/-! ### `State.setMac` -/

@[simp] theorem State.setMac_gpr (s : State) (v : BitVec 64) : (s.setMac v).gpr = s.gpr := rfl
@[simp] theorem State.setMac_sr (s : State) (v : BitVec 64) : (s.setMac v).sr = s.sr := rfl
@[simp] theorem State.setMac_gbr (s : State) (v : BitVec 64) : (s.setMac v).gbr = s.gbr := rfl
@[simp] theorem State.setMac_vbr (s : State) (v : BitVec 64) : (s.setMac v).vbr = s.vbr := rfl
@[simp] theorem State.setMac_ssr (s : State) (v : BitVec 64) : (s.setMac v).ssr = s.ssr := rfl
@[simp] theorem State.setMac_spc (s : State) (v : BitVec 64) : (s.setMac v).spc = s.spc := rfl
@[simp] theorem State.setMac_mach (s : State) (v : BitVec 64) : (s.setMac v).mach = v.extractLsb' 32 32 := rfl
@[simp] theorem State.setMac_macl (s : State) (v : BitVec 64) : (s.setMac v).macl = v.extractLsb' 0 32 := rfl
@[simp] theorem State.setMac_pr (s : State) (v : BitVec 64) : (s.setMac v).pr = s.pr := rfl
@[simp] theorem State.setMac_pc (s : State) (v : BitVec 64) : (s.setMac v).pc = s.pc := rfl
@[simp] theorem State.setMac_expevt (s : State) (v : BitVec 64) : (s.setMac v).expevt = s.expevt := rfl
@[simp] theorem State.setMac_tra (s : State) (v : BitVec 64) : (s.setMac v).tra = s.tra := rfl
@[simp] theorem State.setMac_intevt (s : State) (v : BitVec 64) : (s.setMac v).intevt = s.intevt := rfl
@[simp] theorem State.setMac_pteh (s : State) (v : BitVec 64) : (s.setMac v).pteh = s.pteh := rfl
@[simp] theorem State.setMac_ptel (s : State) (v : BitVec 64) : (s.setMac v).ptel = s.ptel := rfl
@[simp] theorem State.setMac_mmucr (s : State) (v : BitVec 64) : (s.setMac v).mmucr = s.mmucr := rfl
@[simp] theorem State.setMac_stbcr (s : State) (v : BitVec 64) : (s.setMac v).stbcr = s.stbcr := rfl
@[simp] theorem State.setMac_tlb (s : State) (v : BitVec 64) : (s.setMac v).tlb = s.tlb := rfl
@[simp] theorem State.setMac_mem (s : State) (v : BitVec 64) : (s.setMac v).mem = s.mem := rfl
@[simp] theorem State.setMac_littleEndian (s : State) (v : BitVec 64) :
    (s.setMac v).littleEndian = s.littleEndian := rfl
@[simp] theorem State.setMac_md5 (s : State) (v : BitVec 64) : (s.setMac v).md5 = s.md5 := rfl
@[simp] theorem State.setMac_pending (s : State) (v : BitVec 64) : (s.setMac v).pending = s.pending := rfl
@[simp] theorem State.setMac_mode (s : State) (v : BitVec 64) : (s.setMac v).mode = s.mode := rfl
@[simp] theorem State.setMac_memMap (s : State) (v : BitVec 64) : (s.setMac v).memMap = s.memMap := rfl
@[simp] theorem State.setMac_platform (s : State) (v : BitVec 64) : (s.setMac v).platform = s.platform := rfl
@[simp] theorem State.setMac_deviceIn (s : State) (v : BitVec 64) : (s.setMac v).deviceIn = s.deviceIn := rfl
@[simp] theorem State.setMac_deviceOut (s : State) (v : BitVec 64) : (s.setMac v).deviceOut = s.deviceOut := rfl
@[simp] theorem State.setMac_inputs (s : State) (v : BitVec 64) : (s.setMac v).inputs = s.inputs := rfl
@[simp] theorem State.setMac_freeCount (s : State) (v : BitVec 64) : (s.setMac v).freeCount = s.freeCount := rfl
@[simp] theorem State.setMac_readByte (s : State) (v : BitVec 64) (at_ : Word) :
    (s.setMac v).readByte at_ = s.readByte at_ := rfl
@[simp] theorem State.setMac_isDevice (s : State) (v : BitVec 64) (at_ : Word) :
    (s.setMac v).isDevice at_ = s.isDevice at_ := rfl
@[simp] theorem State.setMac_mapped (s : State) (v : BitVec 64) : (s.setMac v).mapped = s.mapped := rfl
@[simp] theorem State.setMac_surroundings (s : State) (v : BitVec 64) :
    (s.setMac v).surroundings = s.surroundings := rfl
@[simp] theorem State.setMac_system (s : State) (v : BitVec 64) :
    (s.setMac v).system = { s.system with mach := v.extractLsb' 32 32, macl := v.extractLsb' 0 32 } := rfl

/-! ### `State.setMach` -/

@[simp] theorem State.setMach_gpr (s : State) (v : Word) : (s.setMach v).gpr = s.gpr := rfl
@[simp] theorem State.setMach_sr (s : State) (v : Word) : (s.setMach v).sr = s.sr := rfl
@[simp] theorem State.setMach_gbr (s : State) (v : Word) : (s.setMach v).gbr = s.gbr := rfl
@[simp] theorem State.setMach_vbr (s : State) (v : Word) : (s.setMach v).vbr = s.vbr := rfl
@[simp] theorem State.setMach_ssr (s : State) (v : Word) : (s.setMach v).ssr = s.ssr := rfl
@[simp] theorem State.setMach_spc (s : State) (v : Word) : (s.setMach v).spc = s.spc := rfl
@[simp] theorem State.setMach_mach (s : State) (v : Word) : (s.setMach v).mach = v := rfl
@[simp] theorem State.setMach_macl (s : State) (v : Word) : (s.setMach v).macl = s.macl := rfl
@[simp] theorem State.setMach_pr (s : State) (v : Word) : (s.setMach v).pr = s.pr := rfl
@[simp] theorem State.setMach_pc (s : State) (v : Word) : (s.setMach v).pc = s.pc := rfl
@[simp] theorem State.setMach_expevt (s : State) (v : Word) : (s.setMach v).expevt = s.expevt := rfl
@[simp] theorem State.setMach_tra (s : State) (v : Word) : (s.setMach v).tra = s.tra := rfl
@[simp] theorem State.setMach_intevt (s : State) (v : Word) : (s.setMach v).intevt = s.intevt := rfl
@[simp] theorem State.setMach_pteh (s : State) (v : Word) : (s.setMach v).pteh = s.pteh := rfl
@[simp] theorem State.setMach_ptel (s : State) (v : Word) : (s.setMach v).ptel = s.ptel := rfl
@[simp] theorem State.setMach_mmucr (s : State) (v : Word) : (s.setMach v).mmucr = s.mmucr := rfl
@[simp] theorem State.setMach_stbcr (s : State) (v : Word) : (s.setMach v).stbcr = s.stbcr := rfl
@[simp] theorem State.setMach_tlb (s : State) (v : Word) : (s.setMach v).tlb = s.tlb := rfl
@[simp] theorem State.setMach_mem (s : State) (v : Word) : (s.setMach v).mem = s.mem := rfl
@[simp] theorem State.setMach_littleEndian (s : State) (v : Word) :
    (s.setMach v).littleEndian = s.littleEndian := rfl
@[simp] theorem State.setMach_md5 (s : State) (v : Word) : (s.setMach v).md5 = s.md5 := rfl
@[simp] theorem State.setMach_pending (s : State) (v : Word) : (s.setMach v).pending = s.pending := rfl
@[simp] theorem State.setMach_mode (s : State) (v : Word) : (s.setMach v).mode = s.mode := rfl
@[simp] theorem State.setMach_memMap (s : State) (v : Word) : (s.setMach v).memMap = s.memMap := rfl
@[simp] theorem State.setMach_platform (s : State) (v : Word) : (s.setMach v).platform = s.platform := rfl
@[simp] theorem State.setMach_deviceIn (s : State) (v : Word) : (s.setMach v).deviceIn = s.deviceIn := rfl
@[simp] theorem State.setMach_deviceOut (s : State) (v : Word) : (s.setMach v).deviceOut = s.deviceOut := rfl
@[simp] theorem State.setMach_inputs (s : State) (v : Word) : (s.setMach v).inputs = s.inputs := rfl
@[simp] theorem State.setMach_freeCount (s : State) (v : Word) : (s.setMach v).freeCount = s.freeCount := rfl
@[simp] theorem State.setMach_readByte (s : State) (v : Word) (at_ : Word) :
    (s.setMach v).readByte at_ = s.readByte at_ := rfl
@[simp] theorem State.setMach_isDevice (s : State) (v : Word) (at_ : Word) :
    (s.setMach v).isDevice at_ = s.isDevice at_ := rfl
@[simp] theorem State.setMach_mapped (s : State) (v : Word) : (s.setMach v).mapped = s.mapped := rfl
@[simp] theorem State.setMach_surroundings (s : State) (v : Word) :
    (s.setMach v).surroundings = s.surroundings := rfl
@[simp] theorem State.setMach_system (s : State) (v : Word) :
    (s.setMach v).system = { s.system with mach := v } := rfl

────────────────

- [Problem details]: Search the data for "intevt". Copy every line that has it.

- [Response box]:
@[simp] theorem State.setMac_intevt (s : State) (v : BitVec 64) : (s.setMac v).intevt = s.intevt := rfl
@[simp] theorem State.setMach_intevt (s : State) (v : Word) : (s.setMach v).intevt = s.intevt := rfl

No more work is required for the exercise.